Redistricting must happen at the state level. Except for extremely minor monitoring from the central planners, every state must be allowed to handle redistricting the way the state wants to handle it. Remember, it was the liberals who came up with the idea that forcing a convoluted, meandering district that contained virtually only black people was the right thing to do so that a black person would be forced to represent a black district. In the liberal mind its right to force a black district, rather than have districts drawn along logical lines. Like county lines, perhaps. Like lines that follow major roads, perhaps. But, no, liberals want the ability to force certain people into certain districts in the name of 'fairness'. But it's their idea of fairness, not actual fairness.

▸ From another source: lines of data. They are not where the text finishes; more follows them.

/-- R107, R108, R109, R112, R217, R218, R219: MMUL, MMERGE and MDRAIN post one command for the group: it takes a free entry of
the quad's table with the next sequence number, captures the group's configuration, its operation and its predecessors, raises
the counter and gives its identifier, seq × 64 + entry. A failing check stops the member and posts nothing. The model's choices
in it: log entries 65, 66.
R112, R226: MCFG replaces the selector that C names, 0 to 3, of its group's configuration record by A, where the bits that the
selector reserves are zero, and changes nothing else; any other selector or value raises cause 0x03 and writes nothing. -/
def Obligations.MatrixCommandsAndConfigurations : Prop :=
  (∀ (i : Instr) (w : RWord) (check : State → Nat → Thread → Except Bad MatrixPlan) (s : State) (u : Issuing) (k g : Nat)
     (t : Thread) (gr : Group), matrixForm i = some (w, check) → IssuesFor s u i 0 w.ctr k t → t.group = some g →
     tget g s.groups = some gr → (384 ≤ w.dst.toNat → ungathered (beginWord s u i) u [k] = []) → fenceHold s u = false →
     s.rangeLocks = [] → s.poison = [] →
     let b := beginWord s u i
     let quad := quadOfCore u.core
     (quadEntries s quad).length < 32 →
     (∀ bad, check b k t = .error bad → ∃ s', exec i s = .next s' ∧ rest s' = rest s ∧ (∀ j, seen s' j = seen s j) ∧
       Trapped s' k bad.cause (wordAddr u.hdr u.pos) u.hdr bad.faddr bad.info) ∧
     ∀ p, check b k t = .ok p → ∃ s' n e, exec i s = .next s' ∧ n < 64 ∧ tget (matrixKey quad n) s.matrix = none ∧
       tget (matrixKey quad n) s'.matrix = some e ∧ e.entry = n ∧ e.seq = tgetD (matrixKey quad n) 0 s.matrixSeq % 1023 + 1 ∧
       e.cfg = gr.cfg ∧ e.kind = p.kind ∧ e.preds = p.preds ∧ e.ctx = t.ctx ∧ e.team = t.team ∧ e.poster = k ∧ e.core = u.core ∧
       e.counted = [⟨k, w.ctr⟩] ∧ e.age.1 = s.clk ∧ e.cores = (if p.pair then [(pairOfCore u.core).1, (pairOfCore u.core).2]
         else [u.core]) ∧
       (∀ c, c ∈ (lockCores b t) → (lockCores b t).Nodup →
         (tgetD c [] s'.rangeLocks).map (fun x => (x.2.lo, x.2.hi, x.2.write)) = p.locks) ∧
       SameBytes s s' ∧ Onward s s' u ∧
       (∀ x y, seen s k = some x → seen s' k = some y → ∀ c, tgetD c 0 y.ctrs = tgetD c 0 (x.raised w.ctr).ctrs) ∧
       Receives (match p.kind with
         | .mdrain _ rnd _ _ _ _ _ => if rnd = 4 then advanceDraw s [k] else s
         | _ => s) s' k w.dst.toNat 1 (e.seq * 64 + n)) ∧
  (∀ (w : RWord) (s : State) (u : Issuing) (k g : Nat) (t : Thread) (gr : Group), IssuesFor s u (.mcfg w) 0 7 k t →
     t.group = some g → tget g s.groups = some gr → fenceHold s u = false →
     let v := src64 (beginWord s u (.mcfg w)) t w.a
     let limits : List Nat := [2 ^ 16, 2 ^ 24, 2 ^ 64, 2 ^ 3]
     let x := BitVec.ofNat 64 v
     let records : List MatrixCfg := [{ gr.cfg with sel0 := x }, { gr.cfg with sel1 := x }, { gr.cfg with sel2 := x },
       { gr.cfg with sel3 := x }]
     ∃ s', exec (.mcfg w) s = .next s' ∧ (∀ j, seen s' j = seen s j) ∧ SameBytes s s' ∧
       ((∃ n, limits[w.c.toNat]? = some n ∧ v < n) → Onward s s' u ∧ rest { s' with groups := s.groups } = rest s ∧
         (∀ c, records[w.c.toNat]? = some c → tget g s'.groups = some { gr with cfg := c }) ∧
         ∀ h, h ≠ g → tget h s'.groups = tget h s.groups) ∧
       ((∀ n, limits[w.c.toNat]? = some n → n ≤ v) → rest s' = rest s ∧
         Trapped s' k 0x03 (wordAddr u.hdr u.pos) u.hdr 0 0))

/-- R97, R217, R218, R219, R227: CPY and CPYT post one copy for the group, with its rows, the pages captured for them and its
barrier; source and destination spans are locked, the counter rises, and no byte is written as they issue. A copy of length 0
posts nothing; a failing check stops the member and posts nothing. The model's choices in it: log entries 61, 64. -/
def Obligations.CopiesArePosted : Prop :=
  ∀ (i : Instr) (w : RWord) (check : State → Nat → Thread → Except Bad CopyPlan) (s : State) (u : Issuing) (k g : Nat)
    (t : Thread), (i = .cpy w ∧ check = checkCpy w ∨ i = .cpyt w ∧ check = checkCpyt w) → IssuesFor s u i 0 w.ctr k t →
    t.group = some g → s.freshKey → NoInterval s t.team → s.ops = [] → s.rangeLocks = [] → s.poison = [] →
    let b := beginWord s u i
    let barrier := if w.c.toNat / 32 % 2 = 1 then some (w.c.toNat % 32) else none
    (∀ bad, check b k t = .error bad → ∃ s', exec i s = .next s' ∧ rest s' = rest s ∧ (∀ j, seen s' j = seen s j) ∧
      Trapped s' k bad.cause (wordAddr u.hdr u.pos) u.hdr bad.faddr bad.info) ∧
    (∀ p, check b k t = .ok p → p.rows = [] → ∃ s', exec i s = .next s' ∧ s'.ops = [] ∧
      (barrier = none → rest s' = rest s ∧ ∀ j, seen s' j = seen s j)) ∧
    (∀ p, check b k t = .ok p → p.rows ≠ [] → ∃ s' o, exec i s = .next s' ∧ s'.ops = [(s.nextKey, .copy o)] ∧
      Onward s s' u ∧ o.rows = p.rows ∧ o.pieces = p.rows ∧ o.failed = [] ∧ o.dst = p.dst ∧ o.src = p.src ∧ o.barrier = barrier ∧ o.cs = [⟨k, w.ctr⟩] ∧ o.poster = k ∧
      o.total = (p.rows.map fun r => r.2.2).sum ∧ o.status = 0 ∧ SameBytes s s' ∧
      (∀ c, c ∈ lockCores b t → (lockCores b t).Nodup →
        (tgetD c [] s'.rangeLocks).map (fun x => (x.2.lo, x.2.hi, x.2.write)) = p.locks) ∧
      ∀ j, seen s' j = if j = k then (seen s k).map (·.raised w.ctr) else seen s j) ∧
    (i = .cpy w → ∀ p, check b k t = .ok p →
      let (d, a) := src128 b t w.a
      let n := src32 b t w.b
      p.rows = (if n = 0 then [] else [(d, a, n)]) ∧ d % 4 = 0 ∧ a % 4 = 0 ∧ n % 4 = 0 ∧ (n = 0 ∨ d + n ≤ a ∨ a + n ≤ d))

Power to the people is only possible when power is at the local level. Central planning is not the local level, and therefore not the power of the people. Selective thinking on the part of liberals.
Who is John Galt?
October 23, 2013 at 10:23 am
Richard Bunce says:
NO humans, use just a computer algorithm that creates districts of equal numbers of persons and either optimized for the most compact districts or equal area size districts. ONLY inputs would be number of districts to be drawn, land area of to draw districts within, distribution of persons within that land area, and MAYBE County lines to keep from carving up existing local government boundaries. ABSOLUTELY NO information about the persons in the districts... no age, sex, marital status, religion, political party affiliation, ethnicity, "race"... NOTHING.